Retrieval Augmented Generation (RAG) is a pattern that works with pretrained Large Language Models (LLM) and your own data to generate responses. You can implement RAG in a prompt flow in Azure Machine Learning.

In this article, you learn how to transition RAG flows from your Azure Machine Learning cloud workspace to a local device and work with them by using the Prompt flow extension in Visual Studio Code.

Important

RAG is currently in public preview. This preview is provided without a service-level agreement, and isn't recommended for production workloads. Certain features might not be supported or might have constrained capabilities.
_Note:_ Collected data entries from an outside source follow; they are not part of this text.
-- ==== Sys2Proof/Machine/TrlRows.lean ====
section
/-! DEFINITION. The commands of the Trellis ports and links, of forwarding, and of the start of transfers
(spec/13_trellis_fabric R347-R369, R375; spec/20_module_data R519). -/

namespace Sys2Proof.Machine

def trlReg (k : RegK) (n : Nat) : Reg := ⟨k, n, 0, 0⟩

/-! ### Training (R350-R352) -/

def State.partnerDetect (s : State) (n : Nat) : State :=
  let s := s.setTport n { s.tport n with mated := true }
  if (s.tport n).st = .down ∧ s.portAllowed n then s.portState n .training 0 else s

def State.trainingDone (s : State) (n : Nat) (failing : BitVec 18) (who : PartnerId) : State :=
  if (s.tport n).st = .training then s.trained n [none, none] failing who else s

/-- RETRAIN written: an UP link retrains; one that was turned away trains again. -/
def State.retrain (s : State) (n : Nat) : State :=
  let p := s.tport n
  let s1 := s.setTport n { p with retrains := min (p.retrains + 1) 0xFFFF, replay := p.replay.map (fun f => { f with reps := 0 }) }
  match p.st with
  | .up => s1.portState n .retrain 0
  | .failed => if s.portAllowed n then s1.portState n .training 0 else s
  | .miswired => if s.portAllowed n then s1.portState n .training 0 else s
  | .refused => if s.portAllowed n then s1.portState n .training 0 else s
  | _ => s

def State.portEn (s : State) (n : Nat) (on : Bool) : State :=
  let s1 := s.rput (trlReg .trlPortcfg n) 0 0 (b2n on)
  if on then s1 else s1.portState n .down 0

/-! ### Flits (R353-R356) -/

/-- Is a flit's CRC right? -/
def flitOk (w : Nat) : Bool := crc32 (leBytes 60 (w % 2 ^ 480)) == w / 2 ^ 480

/-- A flit discarded: NAK carries the last good sequence number, once. -/
def TrlPort.refuse (p : TrlPort) : TrlPort := if p.bad then p else { p with bad := true, nakSent := some p.ackSeq }

/-- A correct flit received in order. -/
def TrlPort.accept (p : TrlPort) (w : Nat) : TrlPort :=
  let ty := natBits w 449 448
  let sub := natBits w 453 450
  let p := { p with rxSeq := (p.rxSeq + 1) % 1024, bad := false, nakSent := none }
  if ty = 1 then
    p.setRx sub 1 (SMap.get [] p.rx sub ++ [{ sop := w.testBit 454, data := w % 2 ^ 448 }])
  else { p with used := (List.range 14).foldl (fun m i => SMap.modify 0 m i (fun u => u - Config.ctrlCredit (w % 2 ^ 448) i)) p.used }

def State.flit (s : State) (n w : Nat) : State :=
  let p := s.tport n
  if p.st ≠ .up then s
  else if !flitOk w then s.setTport n p.refuse
  else
    let ty := natBits w 449 448
    let p1 := p.acked (natBits w 475 466)
    if ty = 0 ∨ ty = 3 then (s.setTport n p1).pumpPort n
    else if natBits w 465 456 ≠ p.rxSeq then (s.setTport n p1.refuse).pumpPort n
    else
      let s1 := ((s.setTport n (p1.accept w).credit).pumpPort n).count (pmcMod (16 + n)) 3 1
      let sub := natBits w 453 450
      if h : n < 6 ∧ sub < 14 then s1.turnAway (.port ⟨n, h.1⟩ ⟨sub, h.2⟩) else s1

/-- NAK (R355, R351): flits after the last good one are replayed; one flit replayed RETRY_LIMIT times in succession starts a
retrain. -/
def State.nak (s : State) (n seq : Nat) : State :=
  let p := (s.tport n).acked seq
  let l := p.replay.map (fun f => { f with reps := f.reps + 1 })
  let s1 := (s.count (pmcMod (16 + n)) 5 l.length).setTport n { p with replays := min (p.replays + l.length) 0xFFFFFFFF, replay := l }
  if l.any (fun f => decide (s.rf (trlReg .trlPortcfg n) 9 4 ≤ f.reps)) ∧ p.st = .up then s1.retrain n else s1.pumpPort n

/-! ### Forwarding (R360-R364) -/

def State.forward (s : State) (n : LinkIx) (sub : Fin 14) : State :=
  match (s.tport n.val).headPacket sub.val with
  | none => s
  | some p0 =>
    let p := s.arrive p0
    if p.target = s.device then s
    else
      let r := s.sendOn p (some n.val)
      let port := (s.hop s.device p.target).getD 0
      match r.1 with
      | .held => r.2
      | .sent => (r.2.count (pmcMod (16 + port)) 4 p.flits).dropPacket (.port n sub)
      | .discarded => r.2.dropPacket (.port n sub)

/-- An originated request that ends at injection or by its timer ends its piece of a transfer (R368, R369). -/
def State.xferFail (s : State) (t : Nat) (e : TagEnt) (status : Nat) (free : Bool) : State :=
  let s1 := s.trlOutcome status
  let s2 := if free then s1.freeTagOf t else s1.setTag t (some { e with timedOut := true })
  match e.req with
  | .xfer q ix off => s2.xferPiece q ix off none status
  | .core k id i => s2.coreAnswer k id i none

/-! ### The commands -/

/-- PARTNER_DETECT (R350). -/
def execPartnerDetect (n : LinkIx) (s : State) : Host.Outcome State Fault Refusal := .next (s.partnerDetect n.val)
/-- LINK_TRAINING_DONE (R350). -/
def execLinkTrainingDone (n : LinkIx) (failing : BitVec 18) (who : PartnerId) (s : State) : Host.Outcome State Fault Refusal :=
  .next (s.on .trls (s.trainingDone n.val failing who))
/-- PARTNER_TIMEOUT (R350). -/
def execPartnerTimeout (n : LinkIx) (s : State) : Host.Outcome State Fault Refusal :=
  .next (if (s.tport n.val).st = .training then s.portState n.val .failed 5 else s)
/-- TRAINING_RETRY (R350). -/
def execTrainingRetry (n : LinkIx) (s : State) : Host.Outcome State Fault Refusal :=
  .next (if (s.tport n.val).st = .failed ∧ (s.tport n.val).why = 5 ∧ s.portAllowed n.val then s.portState n.val .training 0 else s)
/-- TRL_RETRAIN (R351, R352). -/
def execTrlRetrain (n : LinkIx) (s : State) : Host.Outcome State Fault Refusal := .next (s.retrain n.val)
/-- RETRAIN_COMPLETE (R351). -/
def execRetrainComplete (n : LinkIx) (failing : BitVec 18) (who : PartnerId) (s : State) : Host.Outcome State Fault Refusal :=
  .next (s.on .trls (if (s.tport n.val).st = .retrain then (s.trained n.val (s.tport n.val).lanes failing who).pumpPort n.val else s))
/-- RETRAIN_TIMEOUT (R351): FAILED, with a WHY no rule states. -/
def execRetrainTimeout (n : LinkIx) (s : State) : Host.Outcome State Fault Refusal :=
  .next (if (s.tport n.val).st = .retrain then
      let (v, s1) := s.draw
      s1.portState n.val .failed (v % 6)
    else s)
/-- TRL_PORT_EN (R375). -/
def execTrlPortEn (n : LinkIx) (on : Bool) (s : State) : Host.Outcome State Fault Refusal := .next (s.portEn n.val on)
/-- FLIT_RECEIVE (R353-R356, R359). -/
def execFlitReceive (n : LinkIx) (flit : BitVec 512) (s : State) : Host.Outcome State Fault Refusal := .next (s.on .trls (s.flit n.val flit.toNat))
/-- NAK (R351, R355). -/
def execNak (n : LinkIx) (seq : Fin 1024) (s : State) : Host.Outcome State Fault Refusal := .next (s.nak n.val seq.val)
/-- PACKET_FORWARD (R360-R364). -/
def execPacketForward (n : LinkIx) (sub : Fin 14) (s : State) : Host.Outcome State Fault Refusal := .next (s.on .trls (s.forward n sub))
/-- PUT (R369). -/
def execPut (q : QIx) (hostErr : HostErr) (s : State) : Host.Outcome State Fault Refusal :=
  .next (s.on .dma (match s.startOp q.val tyTrellis 0x01 with | some d => s.xferStart q.val d hostErr | none => s))
/-- GET (R369). -/
def execGet (q : QIx) (hostErr : HostErr) (s : State) : Host.Outcome State Fault Refusal :=
  .next (s.on .dma (match s.startOp q.val tyTrellis 0x02 with | some d => s.xferStart q.val d hostErr | none => s))
/-- TIMED_OUT_TAG_RELEASE (R368). -/
def execTimedOutTagRelease (t : Fin 8192) (s : State) : Host.Outcome State Fault Refusal :=
  .next (match s.tag t.val with
    | some e => if e.timedOut then s.freeTagOf t.val else s
    | none => s)
/-- TRL_DETOUR_SEL (R365). -/
def execTrlDetourSel (b : Bool) (s : State) : Host.Outcome State Fault Refusal := .next (s.rset ⟨.trlDetourSel, 0, 0, 0⟩ (b2n b))
/-- TRL_LINKERR_CLR (R375). -/
def execTrlLinkerrClr (n : LinkIx) (s : State) : Host.Outcome State Fault Refusal :=
  .next (s.setTport n.val { s.tport n.val with replays := 0, retrains := 0, discards := 0 })
/-- CABLE_UNMATED (20 R519). -/
def execCableUnmated (n : LinkIx) (s : State) : Host.Outcome State Fault Refusal :=
  let s1 := s.setTport n.val { s.tport n.val with mated := false }
  .next (s1.portState n.val .down 0)

end Sys2Proof.Machine
end

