-- ==== Sys2Proof/Machine/Meter.lean ====
section
/-! DEFINITION. Meter records (spec/15_lodge_services R415-R418). -/

namespace Sys2Proof.Machine

/-- The 512 bytes of a record as a number (R417). -/
def recordRaw (reason part seq serial device start tenant image opened closed stamp prev job : Nat) (counts : SMap Nat) : Nat :=
  let w := fun (i v : Nat) => v % 2 ^ 64 * 2 ^ (64 * i)
  w 0 (1 + reason % 2 ^ 8 * 2 ^ 8 + part % 8 * 2 ^ 16) + w 1 seq + w 2 serial + w 3 (device % 2 ^ 18 + start % 2 ^ 32 * 2 ^ 32)
    + w 4 (tenant % 2 ^ 32) + w 5 image + w 6 opened + w 7 closed + w 8 stamp + prev % 2 ^ 256 * 2 ^ (64 * 9) + w 13 job
    + (List.range 15).foldl (fun a m => a + SMap.get 0 counts m % 2 ^ 128 * 2 ^ (64 * (16 + 2 * m))) 0

/-- Close a partition's record with a reason and open the next at once (R416). -/
def State.closeRec (s : State) (i reason : Nat) : State :=
  let p := s.ldgPart i
  let (now, s1) := s.draw
  let (st, s2) := s1.stamp 8 0
  let raw := recordRaw reason i p.seq (Config.serial % 2 ^ 64) s2.device s2.boot.count p.tenant s2.ptr.image.id p.openAt (now % 2 ^ 64) st
    p.prev p.job p.count
  let s3 := s2.setLdgPart i { p with count := [], seq := p.seq + 1, openAt := now % 2 ^ 64, prev := sha256 (leBytes 512 raw) }
  { s3 with ldg := { s3.ldg with closed := s3.ldg.closed ++ [{ part := i, raw := raw }] } }

/-- Partitions in use. -/
def State.usedParts (s : State) : List Nat := (List.range 8).filter (fun i => (s.entry i).inUse)
def State.closeAll (s : State) (reason : Nat) : State := s.usedParts.foldl (fun s i => s.closeRec i reason) s

/-- Is the Orangery's store of sealed records full, those on their way to it counted (R416)? -/
def State.storeFull (s : State) : Bool := decide (16 ≤ s.ldg.store.length + s.ldg.closed.length)

/-- The metering interval ends: each record closes, or is deferred while the store is full. -/
def State.interval (s : State) : State :=
  s.usedParts.foldl (fun s i => if s.storeFull then { s with ldg := { s.ldg with deferred := true } } else s.closeRec i 0) s

end Sys2Proof.Machine
end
For more information, see Supplemental Terms of Use for Microsoft Azure Previews.

Prerequisites

  • Python installed locally

    • The promptflow SDK and promptflow-tools packages installed by running
      pip install promptflow promptflow-tools
    • The promptflow-vectordb tool installed by running
      pip install promptflow-vectordb
  • Visual Studio Code with the Python and Prompt flow extensions installed

    Screenshot of the prompt flow VS Code extension in the marketplace.

  • An Azure OpenAI account resource that has model deployments for both chat and text-embedding-ada

  • A vector index created in Azure Machine Learning studio for the example prompt flow to use

Create the prompt flow

This tutorial uses the sample Q&A on Your Data RAG prompt flow, which contains a lookup node that uses the vector index lookup tool to search questions from the indexed docs stored in the workspace storage blob.

  1. On the Connections tab of the Azure Machine Learning studio Prompt flow page, set up a connection to your Azure OpenAI resource if you don't already have one. If you use an Azure AI Search index as the data source for your vector index, you must also have an Azure AI Search connection.

  2. On the Azure Machine Learning studio Prompt flow page, select Create.

  3. On the Create a new flow screen, select Clone on the Q&A on Your Data tile to clone the example prompt flow.

    The cloned flow opens in the authoring interface.

    Screenshot of bring your own data QnA in the Azure Machine Learning studio.

  4. In the lookup step of your cloned flow, populate the mlindex_content input with your vector index information.

    Screenshot of lookup node in studio showing inputs.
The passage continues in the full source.